-- Opening Marker --

/-! ### The rim tracker (chapter 2) -/

/-- A marker latch (R31 to R34) in every tracker state: a forward crossing steps the index, or in
SEARCHING the candidate, on and takes M from the latch; a reverse crossing steps it back and M by one
pitch; a repeat changes nothing; a stray latches STRAY_MARKER; with the phase unknown the latch sets the
phase in SEARCHING and is disregarded in LOST.  The tests of R35, R36 and R38 then run on the record the
latch left, as on a frame without one, and change nothing while the rim count keeps to their bounds. -/
def Obligations.MarkerLatchClassified : Prop :=
  ∀ (t : Tracker) (r : RideTable) (f : FeedbackFields), f.marker = true →
    let e := (f.latch - t.m).toInt
    let direction : Direction := match t.lastRim with
      | none => .still
      | some x => if 0 < (f.rim - x).toInt then .forward
                  else if (f.rim - x).toInt < 0 then .reverse else .still
    let inStep (m : Word32) := (f.rim - m).toInt ≤ r.pitch + r.w ∧ -(r.w : Int) ≤ (f.rim - m).toInt
    -- the frame takes the record `u` from the latch, a STRAY or not
    let leaves (u : Tracker) (stray : Bool) : Prop :=
      let rest := u.afterFrame r false { f with marker := false }
      t.afterFrame r false f = (rest.1, stray, rest.2.2) ∧
      (inStep u.m ∨ u.state = .lost → t.afterFrame r false f = ({ u with
        lastRim := some f.rim, direction := direction
        travelHanded := u.phaseKnown && u.index.isSome }, stray, false))
    let forward : Prop := (e - r.pitch).natAbs ≤ r.w
    let reverse : Prop := r.w < (e - r.pitch).natAbs ∧ e.natAbs ≤ r.w ∧ direction = .reverse
    let again : Prop := r.w < (e - r.pitch).natAbs ∧ e.natAbs ≤ r.w ∧ direction ≠ .reverse
    let stray : Prop := r.w < (e - r.pitch).natAbs ∧ r.w < e.natAbs
    let back := t.m - BitVec.ofNat 32 r.pitch
    (∀ i, t.state = .locked ∨ t.state = .coasting → t.phaseKnown = true → t.index = some i → i < r.n →
      let crossed : Tracker := { t with
        missStreak := 0, state := .locked
        mismatch := if t.state = .coasting then none else t.mismatch }
      (forward → leaves { crossed with index := some ((i + 1) % r.n), m := f.latch } false) ∧
      (reverse → leaves { crossed with index := some ((i + r.n - 1) % r.n), m := back } false) ∧
      (again → leaves t false) ∧ (stray → leaves t true)) ∧
    (t.state = .searching → t.index = none →
      (t.phaseKnown = false → leaves { t with m := f.latch, phaseKnown := true } false) ∧
      (t.phaseKnown = true →
        (forward → leaves { t with
          m := f.latch, candidate := t.candidate.map fun j => (j + 1) % r.n } false) ∧
        (reverse → leaves { t with
          m := back, candidate := t.candidate.map fun j => (j + r.n - 1) % r.n } false) ∧
        (again → leaves t false) ∧ (stray → leaves t true))) ∧
    (t.state = .lost → t.phaseKnown = false → leaves t false)
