-- ==== Sys2Proof/Laws/Frames.lean ====
section
/-! SUPPORT. What each shared operation leaves as it was: one lemma per operation, every field that the
operation does not touch, for simp. -/

namespace Sys2Proof.Machine

variable (s : State)

/-- Latching an event (R185) touches the latched event set alone. -/
@[simp] theorem latch_frame (e : Event) :
    (latch e s).ms = s.ms ∧ (latch e s).modeRec = s.modeRec ∧ (latch e s).ride = s.ride ∧
    (latch e s).zone = s.zone ∧ (latch e s).windTable = s.windTable ∧
    (latch e s).pollParams = s.pollParams ∧ (latch e s).pollEntries = s.pollEntries ∧
    (latch e s).passList = s.passList ∧ (latch e s).profiles = s.profiles ∧ (latch e s).req = s.req ∧
    (latch e s).expiries = s.expiries ∧ (latch e s).out = s.out ∧ (latch e s).fb = s.fb ∧
    (latch e s).still = s.still ∧ (latch e s).tracker = s.tracker ∧ (latch e s).cabins = s.cabins ∧
    (latch e s).alightStation = s.alightStation ∧ (latch e s).boardStation = s.boardStation ∧
    (latch e s).poller = s.poller ∧ (latch e s).results = s.results ∧ (latch e s).masts = s.masts ∧
    (latch e s).wind = s.wind ∧ (latch e s).trace = s.trace ∧ (latch e s).holds = s.holds ∧
    (latch e s).causes = s.causes ∧ (latch e s).snaps = s.snaps ∧ (latch e s).run = s.run ∧
    (latch e s).rx = s.rx ∧ (latch e s).consoleQueue = s.consoleQueue ∧
    (latch e s).driveQueue = s.driveQueue ∧ (latch e s).requests = s.requests ∧
    (latch e s).waitTag = s.waitTag ∧ (latch e s).timers = s.timers ∧ (latch e s).freeCount = s.freeCount ∧
    (latch e s).pending = s.pending := by
  simp [latch]

/-- So does a conditional latch. -/
@[simp] theorem latchIf_frame (c : Bool) (e : Event) :
    (latchIf c e s).ms = s.ms ∧ (latchIf c e s).modeRec = s.modeRec ∧ (latchIf c e s).ride = s.ride ∧
    (latchIf c e s).zone = s.zone ∧ (latchIf c e s).windTable = s.windTable ∧
    (latchIf c e s).pollParams = s.pollParams ∧ (latchIf c e s).pollEntries = s.pollEntries ∧
    (latchIf c e s).passList = s.passList ∧ (latchIf c e s).profiles = s.profiles ∧
    (latchIf c e s).req = s.req ∧ (latchIf c e s).expiries = s.expiries ∧ (latchIf c e s).out = s.out ∧
    (latchIf c e s).fb = s.fb ∧ (latchIf c e s).still = s.still ∧ (latchIf c e s).tracker = s.tracker ∧
    (latchIf c e s).cabins = s.cabins ∧ (latchIf c e s).alightStation = s.alightStation ∧
    (latchIf c e s).boardStation = s.boardStation ∧ (latchIf c e s).poller = s.poller ∧
    (latchIf c e s).results = s.results ∧ (latchIf c e s).masts = s.masts ∧ (latchIf c e s).wind = s.wind ∧
    (latchIf c e s).trace = s.trace ∧ (latchIf c e s).holds = s.holds ∧ (latchIf c e s).causes = s.causes ∧
    (latchIf c e s).snaps = s.snaps ∧ (latchIf c e s).run = s.run ∧ (latchIf c e s).rx = s.rx ∧
    (latchIf c e s).consoleQueue = s.consoleQueue ∧ (latchIf c e s).driveQueue = s.driveQueue ∧
    (latchIf c e s).requests = s.requests ∧ (latchIf c e s).waitTag = s.waitTag ∧
    (latchIf c e s).timers = s.timers ∧ (latchIf c e s).freeCount = s.freeCount ∧
    (latchIf c e s).pending = s.pending := by
  cases c <;> simp [latchIf]

/-- Queueing frames (R174) touches the console queue alone. -/
@[simp] theorem queueFrames_frame (fs : List Frame) :
    (queueFrames fs s).ms = s.ms ∧ (queueFrames fs s).modeRec = s.modeRec ∧
    (queueFrames fs s).ride = s.ride ∧ (queueFrames fs s).zone = s.zone ∧
    (queueFrames fs s).windTable = s.windTable ∧ (queueFrames fs s).pollParams = s.pollParams ∧
    (queueFrames fs s).pollEntries = s.pollEntries ∧ (queueFrames fs s).passList = s.passList ∧
    (queueFrames fs s).profiles = s.profiles ∧ (queueFrames fs s).req = s.req ∧
    (queueFrames fs s).expiries = s.expiries ∧ (queueFrames fs s).out = s.out ∧
    (queueFrames fs s).fb = s.fb ∧ (queueFrames fs s).still = s.still ∧
    (queueFrames fs s).tracker = s.tracker ∧ (queueFrames fs s).cabins = s.cabins ∧
    (queueFrames fs s).alightStation = s.alightStation ∧ (queueFrames fs s).boardStation = s.boardStation ∧
    (queueFrames fs s).poller = s.poller ∧ (queueFrames fs s).results = s.results ∧
    (queueFrames fs s).masts = s.masts ∧ (queueFrames fs s).wind = s.wind ∧
    (queueFrames fs s).trace = s.trace ∧ (queueFrames fs s).holds = s.holds ∧
    (queueFrames fs s).causes = s.causes ∧ (queueFrames fs s).snaps = s.snaps ∧
    (queueFrames fs s).run = s.run ∧ (queueFrames fs s).rx = s.rx ∧
    (queueFrames fs s).driveQueue = s.driveQueue ∧ (queueFrames fs s).requests = s.requests ∧
    (queueFrames fs s).waitTag = s.waitTag ∧ (queueFrames fs s).latched = s.latched ∧
    (queueFrames fs s).timers = s.timers ∧ (queueFrames fs s).freeCount = s.freeCount ∧
    (queueFrames fs s).pending = s.pending := by
  simp [queueFrames]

-- Closing Marker --

Look above for the line holding "(queueFrames fs s).expiries", then set down exactly that line and every line after it up to and including the line holding "(queueFrames fs s).masts", with nothing else.

▸ Solution to the problem:
    (queueFrames fs s).expiries = s.expiries ∧ (queueFrames fs s).out = s.out ∧
    (queueFrames fs s).fb = s.fb ∧ (queueFrames fs s).still = s.still ∧
    (queueFrames fs s).tracker = s.tracker ∧ (queueFrames fs s).cabins = s.cabins ∧
    (queueFrames fs s).alightStation = s.alightStation ∧ (queueFrames fs s).boardStation = s.boardStation ∧
    (queueFrames fs s).poller = s.poller ∧ (queueFrames fs s).results = s.results ∧
    (queueFrames fs s).masts = s.masts ∧ (queueFrames fs s).wind = s.wind ∧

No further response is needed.